The Elliott 803 is a small, medium-speed transistor digital computer which was manufactured by the British company Elliott Brothers in the 1960s. About 211 were built.[1]

History

The 800 series began with the 801, a one-off test machine built in 1957. The 802 was a production model but only seven were sold between 1958 and 1961. The short-lived 803A was built in 1959 and first delivered in 1960; the 803B was built in 1960 and first delivered in 1961.

Over 200 Elliott 803 computers were delivered to customers, at a unit price of about £29,000 in 1960[2] (roughly equivalent to £843,000 in 2023[3]). Most sales were of the 803B version with more parallel paths internally, larger memory and hardware floating-point operations.

One model was used to interface with a facsimile of the American Field Artillery Digital Automatic Comouter FADAC for trials by the British Royal Artillery in the production of howitzer firing data. After successful trials the Army went on to commission the General Electric Company GEC to produce the Field Artllery Computer System Face for the Royal Artllery.

The Elliott 803 was the computer used in the ISI-609, the world's first process or industrial control system, wherein the 803 was a data logger. It was used for this purpose at the US's first dual-purpose nuclear reactor, the N-Reactor.

A significant number of British universities had an Elliott 803.[4]

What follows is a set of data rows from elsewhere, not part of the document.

/-! ## Where registers lie (R530, Table 22.1) -/

/-- The registers of the window. A mailbox is `some m` for host mailbox m and `none` for the context page. -/
inductive Reg where
  | ident | version | config | idcode | pairId | place
  | htLo | htHi | htFrac | taiLo | taiHi | taiCtl | timeState
  | mbCmd (m : Option Nat) (w : Nat) | mbResp (m : Option Nat) (w : Nat) | mbCtrl (m : Option Nat) | mbStat (m : Option Nat)
  | scrivStat | scrivFw | scrivEcc | epochStat
  | window (page vid : Nat)
  | irqPend | irqEn | irqForce | irqEvt | irqOut | notice0 | notice1 | notice2 | irqLink (n : Nat) | irqCtx (c : Nat) | irqCtxEn (c : Nat)
  | dpllStatus | dpllHist | dpllHistIe | holdTime | refStatus (n : Nat) | refFreq (n : Nat) | fcwLo | fcwHi | phaseErr | ocxoTemp | modelStatus
  | tdc (k n : Nat) | ancCnt | ancHt
  | link (k p : Nat) | tsrc | tsrcSlope
  | dkPush (q w : Nat) | dkStat (q : Nat) | dkCtrl (q : Nat) | dkFail (q : Nat) | cmpFree | cmpReserve
  | flCtl (c : Nat) | flLo (c : Nat) | flHi (c : Nat) | po (k n : Nat)
  | syncStat | syncErr | syncErrCode | wait (w : Nat) | leafBar | hubBar
  | tally (k t : Nat)
  | collStart | collQuery | collState | collCode | collWin | collPanes | collOpen | collSpill
  | classStat | wfq (c : Nat) | shapeRate (c : Nat) | shapeBurst (c : Nat) | shapeTok (c : Nat) | hubClass
  | assayStat | assayFail | hmStat | hmSeqLo | hmSeqHi | hmOldest
  | faultStat | fenceLo | fenceHi | spareLo | spareHi | dbSeqLo | dbSeqHi | dbDropped | dbLast
  | jmStat | jmFree | jmRetired | jmScrub | jmErr (c : Nat) | jmCh (c : Nat)
  | testStat | packSlots
  | stretch (g : Nat) | pwrStat | pwrOn (n : Nat) | pmStat | pmReq (n : Nat) | pmAck (n : Nat) | ck (n : Nat)
  | lease | leaseEpoch | pairStat | hubEpoch | leaseConf | chordPhase
  | secStat | secStale | ctx (c : Nat) | bootStat | integStat
deriving DecidableEq, Repr

/-- A register alone at its offset. -/
def regIf (b : Bool) (r : Reg) : Option Reg := if b then some r else none

/-- The register of a mailbox at an offset in its page (Table 19.10). -/
def mbReg (m : Option Nat) (o : Nat) : Option Reg :=
  if o < 0x40 then some (.mbCmd m (o / 4))
  else if o < 0x80 then some (.mbResp m (o / 4 - 16))
  else if o = 0x80 then some (.mbCtrl m)
  else if o = 0x84 then some (.mbStat m)
  else none

/-- Offsets below 0x01_0000: identification, time, mailboxes, Scrivener. -/
def regAt0 (hub : Bool) (a : Nat) : Option Reg :=
  if 0x1000 ≤ a ∧ a < 0x1800 then mbReg (some ((a - 0x1000) / 256)) (a % 256)
  else if 0x1800 ≤ a ∧ a < 0x1900 then mbReg none (a % 256)
  else match a with
    | 0x0 => some .ident | 0x4 => some .version | 0x8 => some .config | 0xC => some .idcode | 0x10 => some .pairId | 0x14 => some .place
    | 0x100 => some .htLo | 0x104 => some .htHi | 0x108 => some .htFrac
    | 0x110 => some .taiLo | 0x114 => some .taiHi | 0x118 => some .taiCtl | 0x11C => some .timeState
    | 0x1900 => some .scrivStat | 0x1904 => some .scrivFw | 0x1908 => some .scrivEcc
    | 0x1A00 => regIf hub .epochStat
    | _ => none

/-- The words of DX_IRQ_LINKn that a configuration has (R534). -/
def irqLinkOk (c : BlockConfig) (n : Nat) : Bool :=
  match c with
  | .hub64 => decide (n ≤ 9)
  | .hub32 => decide (n ≤ 4) || n == 9
  | _ => n == 0

/-- Offsets from 0x02_0000 to 0x05_FFFF: interrupts, DPLL, TDC. -/
def regAt2 (p : Params) (a : Nat) : Option Reg :=
  if 0x20100 ≤ a ∧ a < 0x20128 then regIf (irqLinkOk p.config ((a - 0x20100) / 4)) (.irqLink ((a - 0x20100) / 4))
  else if 0x21010 ≤ a ∧ a < 0x21400 then
    (if a % 16 = 0 then regIf (!p.hub) (.irqCtx ((a - 0x21000) / 16))
     else if a % 16 = 4 then regIf (!p.hub) (.irqCtxEn ((a - 0x21000) / 16)) else none)
  else if 0x40010 ≤ a ∧ a < 0x40020 then regIf p.hub (.refStatus ((a - 0x40010) / 4))
  else if 0x40020 ≤ a ∧ a < 0x40030 then regIf p.hub (.refFreq ((a - 0x40020) / 4))
  else if 0x50000 ≤ a ∧ a < 0x50100 then some (.tdc (a % 32 / 4) ((a - 0x50000) / 32))
  else match a with
    | 0x20000 => some .irqPend | 0x20004 => some .irqEn | 0x20008 => some .irqForce | 0x2000C => some .irqEvt | 0x20010 => some .irqOut
    | 0x20040 => some .notice0 | 0x20044 => some .notice1 | 0x20048 => some .notice2
    | 0x40000 => regIf p.hub .dpllStatus | 0x40004 => regIf p.hub .dpllHist | 0x40008 => regIf p.hub .dpllHistIe | 0x4000C => regIf p.hub .holdTime
    | 0x40030 => regIf p.hub .fcwLo | 0x40034 => regIf p.hub .fcwHi | 0x40038 => regIf p.hub .phaseErr
    | 0x4003C => regIf p.hub .ocxoTemp | 0x40040 => regIf p.hub .modelStatus
    | 0x50100 => some .ancCnt | 0x50104 => some .ancHt
    | _ => none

Elliott subsequently developed (1963) the much faster, software compatible, Elliott 503.

Two complete Elliott 803 computers survive. One is owned by the Science Museum in London but it is not on display to the public. The second is owned by The National Museum of Computing (TNMoC) at Bletchley Park, is fully functional, and can regularly be seen in operation by visitors to that museum.[5][6]

Hardware description

The 803 is a transistorised, bit-serial machine; the 803B has more parallel paths internally. It uses ferrite magnetic-core memory in 4096 or 8192 words of 40 bits, comprising 39 bits of data with parity.[7] The central processing unit (CPU) is housed in one cabinet with a height, width, and depth, of 56 by 66 by 16 inches (142 by 168 by 41 cm). Circuitry is based on printed circuit boards with the circuits being rather simple and most of the signalling carried on wires. There is a second cabinet about half the size used for the power supply, which is unusually based on a large nickel–cadmium battery with charger, an early form of uninterruptible power supply. A third cabinet (the same size as the power cabinet) holds the extra working store on machines with 8192 word stores. There is an operator's control console, Creed teleprinter and high-speed paper punched tape reader and punch for input/output, using 5-track Elliott telecode code, not Baudot. Tape is read at 500 characters per second and punched at 100 cps. The operator's console, about 60 inches long, allows low-level instructions to be entered manually to manipulate addresses and data and can start, stop and step the machine: there is a loudspeaker (pulsed by the top bit of the instruction register) which allows the operator to judge the status of a computation. The system requires air conditioning, drawing about 3.5 kW of power in a minimal configuration. A minimal installation weighed about 1,800 pounds (820 kg).[8]

35 mm magnetic film handler

Optional mass storage is available on an unusual magnetic tape system based on standard 35 mm film stock coated with iron oxide (manufactured by Kodak). At the time this was in use by the film industry to record sound tracks. Elliott's factory at Borehamwood was close to the Elstree film studios which explains the use of the 35mm sprocketed media. The 1000-foot reels held 4096 blocks of 64 words per block (4096 x 64 x 39 = 10,223,616 bits, or the equivalent of about 1.3 megabytes).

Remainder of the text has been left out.